- **Data for the task**:
-- ==== Sys2Proof/Laws/State.lean ====
section
/-! SUPPORT. Each part of the state after each operation that changes one part: true by rfl, for simp. -/

namespace Sys2Proof.Machine
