-- ==== Sys2Proof/Laws/FrameOps.lean ====
section
/-! SUPPORT. What each operation may change: the operations of Machine/Luns, Flags, DispOps, SeaOps, Transfers, Ledger, FtlOps, Parity, MediaOps, Records, Lynx, MemOps, Dma, Digest. -/

namespace Sys2Proof.Machine

section
set_option Elab.async false
set_option linter.unusedTactic false
set_option linter.unreachableTactic false
set_option linter.unusedSimpArgs false
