-- ==== Sys2Proof/Laws/FrameReset.lean ====
section
/-! SUPPORT. What each operation may change: the operations of Machine/ModuleOps, HartOps, HostOps, ResetOps, RegOps, Redundancy, WriteOps, Ftl, Power. -/

namespace Sys2Proof.Machine

section
set_option Elab.async false
set_option linter.unusedTactic false
set_option linter.unreachableTactic false
set_option linter.unusedSimpArgs false
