-- ==== Sys2Proof/WellFormed.lean ====
section
/-! DEFINITION. Well-formed commands: every operand fits the field, queue entry, register or port that carries it. The
meanings are total and give the ill-formed ones an effect too; these checks say what a sender can spell. -/

namespace Sys2Proof

/-- A number of so many bits. -/
def below (bits n : Nat) : Bool := decide (n < 2 ^ bits)
/-- Functions 0 to 127 are of Port A, 256 to 383 of Port B (R442). -/
def fnOk (f : Fn) : Bool := decide (f < 128) || (decide (256 ≤ f) && decide (f < 384))
/-- NVMe: 16-bit queue and command identifiers. -/
def Who.ok (w : Who) : Bool := fnOk w.fn && below 16 w.sq && below 16 w.cid
def nsidOk (n : Nat) : Bool := below 32 n
/-- A count of logical blocks, spelled 0's based in 16 bits. -/
def nlbOk (n : Nat) : Bool := decide (1 ≤ n) && decide (n ≤ 65536)
/-- 4,096 flow contexts, at most 16 stages of a Trail, 256 chunk slots (R43, R45, R60). -/
def flowOk (n : Nat) : Bool := below 12 n
def stageOk (n : Nat) : Bool := below 4 n
def cslotOk (n : Nat) : Bool := below 8 n
/-- 64 harts, 64 DMA channels, 32 flash channels, 4 DRAM channels, 4 MEDIA islands. -/
def hartOk (n : Nat) : Bool := below 6 n
def dmaChannelOk (n : Nat) : Bool := below 6 n
def flashChannelOk (n : Nat) : Bool := below 5 n
def dramChannelOk (n : Nat) : Bool := below 2 n
def islandOk (n : Nat) : Bool := below 2 n
/-- At most 2,048 LUNs (R158). -/
def lunOk (n : Nat) : Bool := below 11 n
/-- SMBus, the two VDM endpoints and the two DOE mailboxes. -/
def transportOk (n : Nat) : Bool := decide (n < 5)
/-- An offset of the 64 MiB BAR2 window, and an access of up to the largest PCIe read (R443, R575). -/
def windowOk (n : Nat) : Bool := below 26 n
def widthOk (n : Nat) : Bool := decide (1 ≤ n) && decide (n ≤ 4096)
/-- The 3-bit Select of Get Features. -/
def selectOk (n : Nat) : Bool := below 3 n

def Requester.ok : Requester → Bool
  | .portA => true
  | .portB => true
  | .firmware hart => below 2 hart
  | .security => true
  | .vf fn => fnOk fn

def WakeCause.ok : WakeCause → Bool
  | .link => true
  | .mctp => true
  | .setFeatures w _ _ => w.ok

def BridgeReq.ok : BridgeReq → Bool
  | .trailTask flow stage cslot => flowOk flow && stageOk stage && cslotOk cslot
  | .nvm w => w.ok
  | .bar2Read r offset width => r.ok && windowOk offset && widthOk width
  | .bar2Write r => r.ok
  | .firmware => true
  | .flush slot => below 32 slot

/-- Every operand fits its field. -/
def Instr.wellFormed : Instr → Bool
  | .bridgeTimeout _ _ req => req.ok
  | .setFeaturesMode w _ _ => w.ok
  | .getFeaturesMode w select => w.ok && selectOk select
  | .modeTransitionDone => true
  | .thermalSample _ => true
  | .sprintTick _ => true
  | .sprintLimit => true
  | .ilimNAssert => true
  | .hibernateEntryDone => true
  | .wakeEvent cause => cause.ok
  | .wakeReady => true
  | .trailSubmit w _ _ _ _ => w.ok
  | .trailAdmissionResume w => w.ok
  | .trailQuery w _ _ => w.ok
  | .trailQueryWaitExpiry w => w.ok
  | .trailCancel w _ => w.ok
  | .chunkIssue flow _ => flowOk flow
  | .trailEnd flow seen => flowOk flow && decide (seen.length ≤ 4)
  | .creditGrant flow stage cslot => flowOk flow && stageOk stage && cslotOk cslot
  | .sinkGrant flow cslot => flowOk flow && cslotOk cslot
  | .taskFire flow stage cslot _ => flowOk flow && stageOk stage && cslotOk cslot
  | .unitTaskStart _ _ => true
  | .taskComplete flow stage cslot _ _ => flowOk flow && stageOk stage && cslotOk cslot
  | .engineWatchdogExpiry _ _ => true
  | .orphanCheck => true
  | .squirrelFill hart => hartOk hart
  | .hartTaskStart hart => hartOk hart
  | .exit hart _ => hartOk hart
  | .kernelWritebackDone hart _ => hartOk hart
  | .fail hart _ => hartOk hart
  | .budgetLeft hart _ => hartOk hart
  | .lynxSearch hart _ => hartOk hart
  | .lynxSearchReturn hart _ => hartOk hart
  | .kernelTrailSubmit hart _ _ => hartOk hart
  | .kernelFault hart _ _ => hartOk hart
  | .budgetExpiry hart _ => hartOk hart
  | .hartStopTimeout hart => hartOk hart
  | .hartResetTimeout hart => hartOk hart
  | .moduleLoad w _ _ _ => w.ok
  | .enroll w _ _ => w.ok
  | .moduleMeasureDone => true
  | .moduleSignatureDone => true
  | .moduleUnload w module _ => w.ok && below 16 module
  | .moduleRemove module => below 16 module
  | .clusterEnWrite r _ => r.ok
  | .channelTrainDone channel _ => flashChannelOk channel
  | .targetTempPoll channel _ => flashChannelOk channel
  | .channelRetrainDone channel _ => flashChannelOk channel
  | .suspendDone lun => lunOk lun
  | .suspendBudgetExpiry lun => lunOk lun
  | .writeAgeExpiry lun _ => lunOk lun
  | .senseDone lun => lunOk lun
  | .codewordDecodeDone lun cw _ => lunOk lun && below 8 cw
  | .ladderDeadlineExpiry lun cw => lunOk lun && below 8 cw
  | .firstSenseDeadlineExpiry lun => lunOk lun
  | .programDone lun _ => lunOk lun
  | .eraseDone lun _ => lunOk lun
  | .lunReadyTimeout lun => lunOk lun
  | .ucalCommit r island _ => r.ok && below 2 island
  | .ucalCommitDone island _ => below 2 island
  | .systemAreaMoveDone _ => true
  | .nvmWrite w nsid slba nlb => w.ok && nsidOk nsid && below 64 slba && nlbOk nlb
  | .writeZeroes w nsid slba nlb => w.ok && nsidOk nsid && below 64 slba && nlbOk nlb
  | .nvmRead w nsid slba nlb => w.ok && nsidOk nsid && below 64 slba && nlbOk nlb
  | .datasetManagement w nsid _ _ => w.ok && nsidOk nsid
  | .flush w nsid => w.ok && nsidOk nsid
  | .compare w nsid slba nlb _ => w.ok && nsidOk nsid && below 64 slba && nlbOk nlb
  | .verify w nsid slba nlb => w.ok && nsidOk nsid && below 64 slba && nlbOk nlb
  | .writeAdmit => true
  | .writeDataDone w _ => w.ok
  | .slotFlushStart slot => below 32 slot
  | .stripeCloseTimeout _ _ => true
  | .badgerVictimSelect => true
  | .epochBoundary => true
  | .journalPageTimeout => true
  | .mapSegmentTimeout _ => true
  | .mapSegmentRebuildDone _ => true
  | .rebuildBandStart => true
  | .dumpComplete => true
  | .reshapeStart r _ => r.ok
  | .reshapeAbort r _ => r.ok
  | .reshapeRegionBegin => true
  | .getImportKey w => w.ok
  | .importKeyExpiry _ => true
  | .importKey w _ => w.ok
  | .generate w slot _ => w.ok && below 32 slot
  | .clear w slot _ => w.ok && below 32 slot
  | .restore w => w.ok
  | .slotStatus w => w.ok
  | .opalSecuritySend w _ _ => w.ok
  | .opalSecurityReceive w _ => w.ok
  | .genkey nsid _ => nsidOk nsid
  | .nonceLogWriteDone slot => below 32 slot
  | .alarm _ => true
  | .claim _ => true
  | .release _ => true
  | .portOwnerTimeout => true
  | .portStart _ _ => true
  | .portData _ _ => true
  | .portBlockAbsorbed => true
  | .portFinish _ _ _ => true
  | .hmacLoad r _ => r.ok
  | .hmacLoadDone => true
  | .hmacClear r _ => r.ok
  | .hmacReloadDone slot => below 32 slot
  | .define r _ => r.ok
  | .undefine r _ => r.ok
  | .lnxTblSelWrite r _ => r.ok
  | .lnxEntRead r _ => r.ok
  | .lnxEntWrite r _ => r.ok
  | .lnxEntDelete r _ => r.ok
  | .lynxCompareStep table _ _ => below 8 table
  | .lynxLapComplete _ => true
  | .lapTargetExceeded => true
  | .lynxReloadDone => true
  | .arm r channel _ => r.ok && dmaChannelOk channel
  | .dmaPause r channel _ => r.ok && dmaChannelOk channel
  | .dmaResume r channel _ => r.ok && dmaChannelOk channel
  | .dmaPauseDrained channel _ _ => dmaChannelOk channel
  | .dmaOwnerWrite r channel _ => r.ok && dmaChannelOk channel
  | .dmaDescPtrWrite r channel _ => r.ok && dmaChannelOk channel
  | .dmaDescriptorDone channel _ => dmaChannelOk channel
  | .dmaPaceResume channel => dmaChannelOk channel
  | .dmaBusError channel _ _ _ _ => dmaChannelOk channel
  | .descFetchError _ _ _ => true
  | .dramTrainAttemptDone channel _ => dramChannelOk channel
  | .dqsRecentre channel sc => dramChannelOk channel && below 1 sc
  | .zqCalibration channel sc => dramChannelOk channel && below 1 sc
  | .mr4Poll channel _ _ => dramChannelOk channel
  | .refresh channel sc => dramChannelOk channel && below 1 sc
  | .memRequest _ _ _ => true
  | .memReadDone _ _ _ _ _ _ => true
  | .owlRead _ _ _ _ _ => true
  | .pageRetireDone _ => true
  | .owlLapOverdue => true
  | .eccInjectArm r _ => r.ok
  | .portReset _ => true
  | .perstAssert _ => true
  | .perstDeassert _ => true
  | .linkTrained _ _ _ _ => true
  | .pcieCompletionTimeout req => req.ok
  | .doorbellWrite fn qid _ _ => fnOk fn && below 16 qid
  | .commandFetch fn sq cid => fnOk fn && below 16 sq && below 16 cid
  | .controllerEnable fn _ _ _ _ => fnOk fn
  | .controllerDisable fn => fnOk fn
  | .shutdownNotification fn _ => fnOk fn
  | .nvmSubsystemReset by_ => by_.all fnOk
  | .identify w _ nsid => w.ok && nsidOk nsid
  | .getLogPage w _ nsid _ _ _ _ _ => w.ok && nsidOk nsid
  | .setFeatures w _ nsid _ _ _ => w.ok && nsidOk nsid
  | .getFeatures w _ nsid select _ => w.ok && nsidOk nsid && selectOk select
  | .createIoQueue w _ qid _ _ _ _ _ _ _ => w.ok && below 16 qid
  | .deleteIoQueue w _ qid => w.ok && below 16 qid
  | .abort w sq cid => w.ok && below 16 sq && below 16 cid
  | .asynchronousEventRequest w => w.ok
  | .formatNvm w nsid _ _ => w.ok && nsidOk nsid
  | .sanitize w _ => w.ok
  | .firmwareImageDownload w _ _ => w.ok
  | .firmwareCommitWrite w slot _ _ => w.ok && below 32 slot
  | .firmwareCommitWritePending w slot _ _ => w.ok && below 32 slot
  | .firmwareCommitPending w slot => w.ok && below 32 slot
  | .namespaceCreate w _ => w.ok
  | .namespaceDelete w nsid => w.ok && nsidOk nsid
  | .namespaceResize w nsid _ _ => w.ok && nsidOk nsid
  | .namespaceAttachment w nsid _ _ => w.ok && nsidOk nsid
  | .reservationRegister w nsid _ _ _ _ _ => w.ok && nsidOk nsid
  | .reservationAcquire w nsid _ _ _ _ => w.ok && nsidOk nsid
  | .reservationRelease w nsid _ _ _ => w.ok && nsidOk nsid
  | .reservationReport w nsid => w.ok && nsidOk nsid
  | .kvStore w nsid _ _ _ _ => w.ok && nsidOk nsid
  | .kvRetrieve w nsid _ _ => w.ok && nsidOk nsid
  | .kvDelete w nsid _ => w.ok && nsidOk nsid
  | .kvExist w nsid _ => w.ok && nsidOk nsid
  | .kvList w nsid _ => w.ok && nsidOk nsid
  | .loadProgram w _ _ _ => w.ok
  | .programActivationManagement w _ _ => w.ok
  | .executeProgram w _ _ _ => w.ok
  | .memoryRangeSetManagement w _ _ _ => w.ok
  | .memoryRead w nsid _ _ => w.ok && nsidOk nsid
  | .memoryWrite w nsid _ _ => w.ok && nsidOk nsid
  | .memoryCopy w nsid _ _ => w.ok && nsidOk nsid
  | .ledgerRead w _ _ _ => w.ok
  | .getShare w fn _ => w.ok && fnOk fn
  | .setShare w fn _ _ => w.ok && fnOk fn
  | .assign w fn _ _ => w.ok && fnOk fn
  | .getStatus w fn _ => w.ok && fnOk fn
  | .getMigrationKey w fn _ => w.ok && fnOk fn
  | .migrationKeyExpiry fn => fnOk fn
  | .setMigrationTarget w fn _ => w.ok && fnOk fn
  | .migrateFreeze w fn => w.ok && fnOk fn
  | .thaw w fn => w.ok && fnOk fn
  | .migrateSave w fn _ => w.ok && fnOk fn
  | .migrateRestore w fn _ _ => w.ok && fnOk fn
  | .send fn _ _ => fnOk fn
  | .pop fn _ _ => fnOk fn
  | .functionLevelReset fn => fnOk fn
  | .flrAbortDeadline fn => fnOk fn
  | .flrComplete fn => fnOk fn
  | .readNvmeMiDataStructure transport _ => transportOk transport
  | .nvmSubsystemHealthStatusPoll transport => transportOk transport
  | .controllerHealthStatusPoll transport _ => transportOk transport
  | .configurationSet transport smbusFrequency mtu => transportOk transport && smbusFrequency.all (below 16) && mtu.all (below 16)
  | .configurationGet transport _ => transportOk transport
  | .vpdRead transport _ _ => transportOk transport
  | .vpdWrite transport _ _ => transportOk transport
  | .tunnelledAdminCommand transport _ _ => transportOk transport
  | .basicManagementCommand => true
  | .miResponseTimeout transport => transportOk transport
  | .smbusTimeout => true
  | .spdmRequest transport _ _ => transportOk transport
  | .ledgerGet transport _ _ => transportOk transport
  | .certMldsa transport => transportOk transport
  | .powerOn _ => true
  | .bootHoldXspiRelease => true
  | .trialConfirm => true
  | .trialReadyTimeout => true
  | .ledgerAppendDone _ => true
  | .mgmtHartWatchdogExpiry => true
  | .rootWatchdogExpiry => true
  | .escalationBoundExpiry _ _ _ => true
  | .resetDone _ _ => true
  | .pfailNFall => true
  | .pfailHoldExpiry => true
  | .railDroop _ => true
  | .resetNFall => true
  | .resetNRiseReboot _ => true
  | .tempHistoryTick => true
  | .lifetimeWriteTimer => true
  | .flushLifetime r _ => r.ok
  | .lifetimeWriteDone => true
  | .configAreaWriteDone => true
  | .clrCounters r offset _ => r.ok && windowOk offset
  | .lock r offset _ => r.ok && windowOk offset
  | .bridgeErrClear r _ => r.ok
  | .dmaErrClear r _ => r.ok
  | .rleErrClear r _ => r.ok
  | .eccUeClear r _ => r.ok
  | .lnxErrClear r _ => r.ok
  | .topIrqCfgWrite r _ _ => r.ok
  | .bldEscLastRead r width => r.ok && widthOk width
  | .loRegisterRead r offset width => r.ok && windowOk offset && widthOk width
  | .registerWrite r offset width _ => r.ok && windowOk offset && widthOk width
  | .flowControlCreditReturn _ _ => true
  | .railsFall _ => true
  | .deallocationComplete nsid _ => nsidOk nsid
  | .sanitizeComplete nsid => nsidOk nsid
  | .keepAlive w => w.ok
  | .keepAliveTimerExpiry fn => fnOk fn
  | .msiXUnmask _ fn _ => fnOk fn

- **What is being asked**: Return, word for word, every line from the top of the entries down to the line that holds "Ftl, Power. -/", both included.

- **Answer for this exercise**:
-- ==== Sys2Proof/Laws/State.lean ====
section
/-! SUPPORT. Each part of the state after each operation that changes one part: true by rfl, for simp. -/

namespace Sys2Proof.Machine
-- ==== Sys2Proof/Laws/FrameOps.lean ====
section
/-! SUPPORT. What each operation may change: the operations of Machine/Luns, Flags, DispOps, SeaOps, Transfers, Ledger, FtlOps, Parity, MediaOps, Records, Lynx, MemOps, Dma, Digest. -/

namespace Sys2Proof.Machine

section
set_option Elab.async false
set_option linter.unusedTactic false
set_option linter.unreachableTactic false
set_option linter.unusedSimpArgs false
-- ==== Sys2Proof/Laws/FrameReset.lean ====
section
/-! SUPPORT. What each operation may change: the operations of Machine/ModuleOps, HartOps, HostOps, ResetOps, RegOps, Redundancy, WriteOps, Ftl, Power. -/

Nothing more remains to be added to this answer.